Personal information
- Native name: Іван Олексійович Шмуратко
- Full name: Ivan Oleksiyovych Shmuratko
- Born: December 21, 2001 (age 24) Kyiv, Ukraine
- Height: 1.76 m (5 ft 9 in)

Figure skating career
- Country: Ukraine
- Discipline: Men's singles
- Coach: Mykhailo Leiba Ivan Shmuratko
- Skating club: Leader Kyiv
- Began skating: 2006

Medal record
Ukrainian Championships
| Gold medal – first place | 2019 Kyiv | Singles |
| Gold medal – first place | 2020 Kyiv | Singles |
| Gold medal – first place | 2021 Kyiv | Singles |
| Gold medal – first place | 2022 Kyiv | Singles |
| Silver medal – second place | 2024 Bohuslav | Singles |
| Silver medal – second place | 2026 Bohuslav | Singles |
| Bronze medal – third place | 2017 Kyiv | Singles |
| Bronze medal – third place | 2018 Kyiv | Singles |
Winter Youth Olympics
| Silver medal – second place | 2016 Hamar | Team |

= Ivan Shmuratko =

Ukrainian figure skater

Ivan Oleksiyovych Shmuratko (Іван Олексійович Шмуратко, born December 21, 2001) is a Ukrainian figure skater. He is the 2024 CS Warsaw Cup bronze medalist, 2018 Volvo Open Cup bronze medalist, 2018 Bosphorus Cup silver medalist, and four-time Ukrainian national champion (2019–22). He has competed in the final segment at six ISU Championships and represented Ukraine at the 2022 Winter Olympics.

On the junior level, he is the 2019 JGP Italy bronze medalist and silver medalist in the team event at the 2016 Youth Olympics.

== Personal life ==
Shmuratko was born on December 21, 2001, in Kyiv, Ukraine. He has a younger brother named Ilya.

He is fluent in Russian, Ukrainian, and English.

==Career==
=== Early years ===
Shmuratko started learning to skate in 2006 at the age of four and a half years old after his parents signed him up for the sport on the advice of his doctors to improve the catarrhal diseases that he suffered from as a child. In the 2014–15 season, he won bronze at the Ukrainian Junior Championships.

===2015–16 season: Junior international debut===
Coached by Vira Volpova in Kyiv, Shmuratko won two junior international medals: gold at the Ice Star and silver at the Santa Claus Cup. Competing at the senior level, he finished 4th at the Ukrainian Championships. He was named to Ukraine's team to the 2016 Winter Youth Olympics in Lillehammer. There, he placed 14th in men's singles and won a silver medal as part of the team event as a member of Team Future, which also included Diāna Ņikitina of Latvia, Anna Dušková and Martin Bidař of the Czech Republic, and Julia Wagret and Mathieu Couyras of France.

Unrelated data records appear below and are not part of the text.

/-- TREELD: checked at issue; the status is written when the data has returned. -/
def execTreeld (f : FmtX) (s : State) : Res :=
  instr (.treeld f) s fun s =>
    let ls := s.guardTrue f.g
    match ls with
    | [] => .next (s.commit [] none false)
    | l :: _ =>
      let t := s.laneTeam l
      let n := (s.reg1 l f.b).toNat
      let p := treePlan f s l
      match withPoison (s.poisonOf (.treeld f) l) (match p.fault with | some e => .error e | none => .ok []) with
      | .error e => .next (s.commit [(l, .error e)] none false)
      | .ok _ =>
        if 256 < n then .next (s.commit (ls.map fun lk => (lk, okReg f.d 2)) (some l) false)
        else
          let (k, s1) := s.takeNum
          let x : TreePend := ⟨k, groupOf l, posOf l, (s.lane l).tid, lanesMask (ls.map posOf), f.d, (Cap.ofQuad (s.quad l f.a).1).cur, n, []⟩
          let s2 := s1.modTeam t fun m => { m with treePend := some x }
          let (s3, ps) := s2.admitPlans [(l, { p with accs := p.accs.map fun y => ({ y.1 with batch := k }, y.2) })]
          .next ((s3.startTree (ps.flatMap fun q => q.2.accs)).commit (ls.map fun lk => (lk, .ok [])) (some l) false)

/-- A parent list that R286 accepts. -/
def treeOk (p : List Nat) : Bool :=
  p.isEmpty || (p.getD 0 0 = 0xFF && (List.range p.length).all fun t => t = 0 || p.getD t 0 < t)

/-- The bytes of a TREELD's pieces in turn. -/
def TreePend.sizes (x : TreePend) : List Nat := (granRange x.addr x.n).map Prod.snd

/-- What its loads have read. -/
def TreePend.vals (x : TreePend) : List AccVal := (List.range x.sizes.length).filterMap x.buf.get?

/-- A team's TREELD whose data has returned. -/
def State.treeReady (s : State) (t : Nat) : Bool :=
  match (s.team t).treePend with
  | some x => x.vals.length = x.sizes.length
  | none => false

/-- TREELD_COMPLETE (R286). Data that is poisoned leaves the table as it is, and poisons the status, whose value is then free (R377;
log entry 92). -/
def execTreeldComplete (team : Nat) (s : State) : Res :=
  match (s.team team).treePend with
  | none => skipEvent s
  | some x =>
    if !s.treeReady team then skipEvent s
    else
      let p := (piecesBytes x.sizes x.vals).map BitVec.toNat
      let bad := x.vals.any (·.poison)
      let ok := treeOk p && !bad
      let s2 := s.modTeam team fun m => (if ok then { m with tree := p } else m).treeDone
      let ws : List RegWrite :=
        if bad then [.reg x.d 0 (Config.freeWord s.tick), .bad x.d 0] else [.reg x.d 0 (if ok then 0 else 1)]
      .next ((maskLanes x.mask).foldl (fun s i =>
        let lk := x.gkey * 64 + i
        if (s.lane lk).state = .exited then s else s.writes lk (onceWrites x.acting ws i)) s2)

/-! ## MQUANT (R76, R288) -/

/-- Whether every finite value of a block fits within Qmax at an exponent: |x| ≤ Qmax × 2^(e − 127). -/
def blockFits (qmax e : Nat) (vs : List FV) : Bool :=
  vs.all fun v => Dy.le ⟨v.dy.m.natAbs, v.dy.e⟩ ⟨qmax, (e : Int) - 127⟩

/-- The exponent of a block (R76). -/
def blockExp (qmax : Nat) (vs : List FV) : Nat :=
  if vs.any fun v => match v with | .fin _ _ _ => false | _ => true then 255
  else if vs.all FV.isZero then 0
  else ((List.range 255).find? fun e => blockFits qmax e vs).getD 254

/-- A block quantised to a residue format: exponent and elements (R76). -/
def quantise (t16 : Bool) (vs : List FV) (given : Option Nat) : Nat × List Nat :=
  let e := given.getD (blockExp (if t16 then 31247 else 83) vs)
  (e, vs.map fun v => triOfF32 t16 0 e v)

/-- MQUANT for one lane (R288). -/
def mquantLane (f : FmtT) (s : State) (lk : Nat) : LaneRes :=
  let t16 := !f.mod.getLsbD 0
  let n := if t16 then 32 else 64
  let vs := (List.range n).map fun k => Machine.f32.val (s.reg lk f.a k).toNat
  let (e, qs) := quantise t16 vs (if f.mod.getLsbD 1 then some ((s.reg1 lk f.b).toNat % 256) else none)
  let z := triWidth t16
  let bits := sumBy (fun k => qs.getD k 0 * 2 ^ (z * k)) (List.range n)
  okRegs f.d (bits + e * 2 ^ 512) 17

def execMquant (f : FmtT) (s : State) : Res := laneInstr (.mquant f) (mquantLane f) s

/-- Matrix events that are due. -/
def State.matrixDue (s : State) : List Due :=
  (s.teams.flatMap fun p =>
    (((List.range 16).filter fun n => s.roundDue p.1 n).map fun n => Due.mmaRoundComplete p.1 n) ++
    (if s.treeReady p.1 then [.treeldComplete p.1] else [])) ++
  (s.mma.map fun p => .mmaComplete p.1) ++
  ((s.wloads.filter fun p => s.loadReady p.1 p.2).map fun p => .wloadComplete p.1)

end Sys2Proof.Machine
end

===2018–19 season: Senior international debut, first Ukrainian national title===
Shmuratko opened his season on the ISU Junior Grand Prix series, placing 10th in Lithuania and 7th in Armenia. In November, making his senior international debut, he won bronze at the Volvo Open Cup in Latvia. The following month, he received medals at two senior events – silver at the Bosphorus Cup in Turkey and gold at the Ukrainian Championships. In January, he competed at his first ISU Championship, the 2019 European Championships in Minsk, Belarus. He qualified to the final segment and placed twenty-second overall. He also advanced to the free skate at the 2019 World Junior Championships, which took place in March in Zagreb, Croatia. Ranked thirteenth in the short and seventeenth in the free, he finished sixteenth overall.

===2019–20 season===
Shmuratko started his season on the ISU Junior Grand Prix series, placing seventh in Poland, and winning the bronze in Italy with a personal best score. In October, he competed at the Halloween Cup, winning the silver medal. In December, he won his second straight senior national title. He was named to the 2020 European Figure Skating Championships but withdrew. He placed fifteenth at the 2020 World Junior Figure Skating Championships. Shmuratko was assigned to compete at the World Championships in Montreal, Canada, but these were cancelled as a result of the coronavirus pandemic.

===2020–21 season===
With pandemic-related travel restrictions limiting where skaters could compete, Shmuratko began the season at a European-only 2020 Nebelhorn Trophy, where he placed twelfth. After winning his third consecutive Ukrainian national title, Shmuratko competed at the 2021 World Championships in Stockholm, Sweden, placing twenty-first. His result qualified a men's berth for Ukraine at the 2022 Winter Olympics in Beijing, China.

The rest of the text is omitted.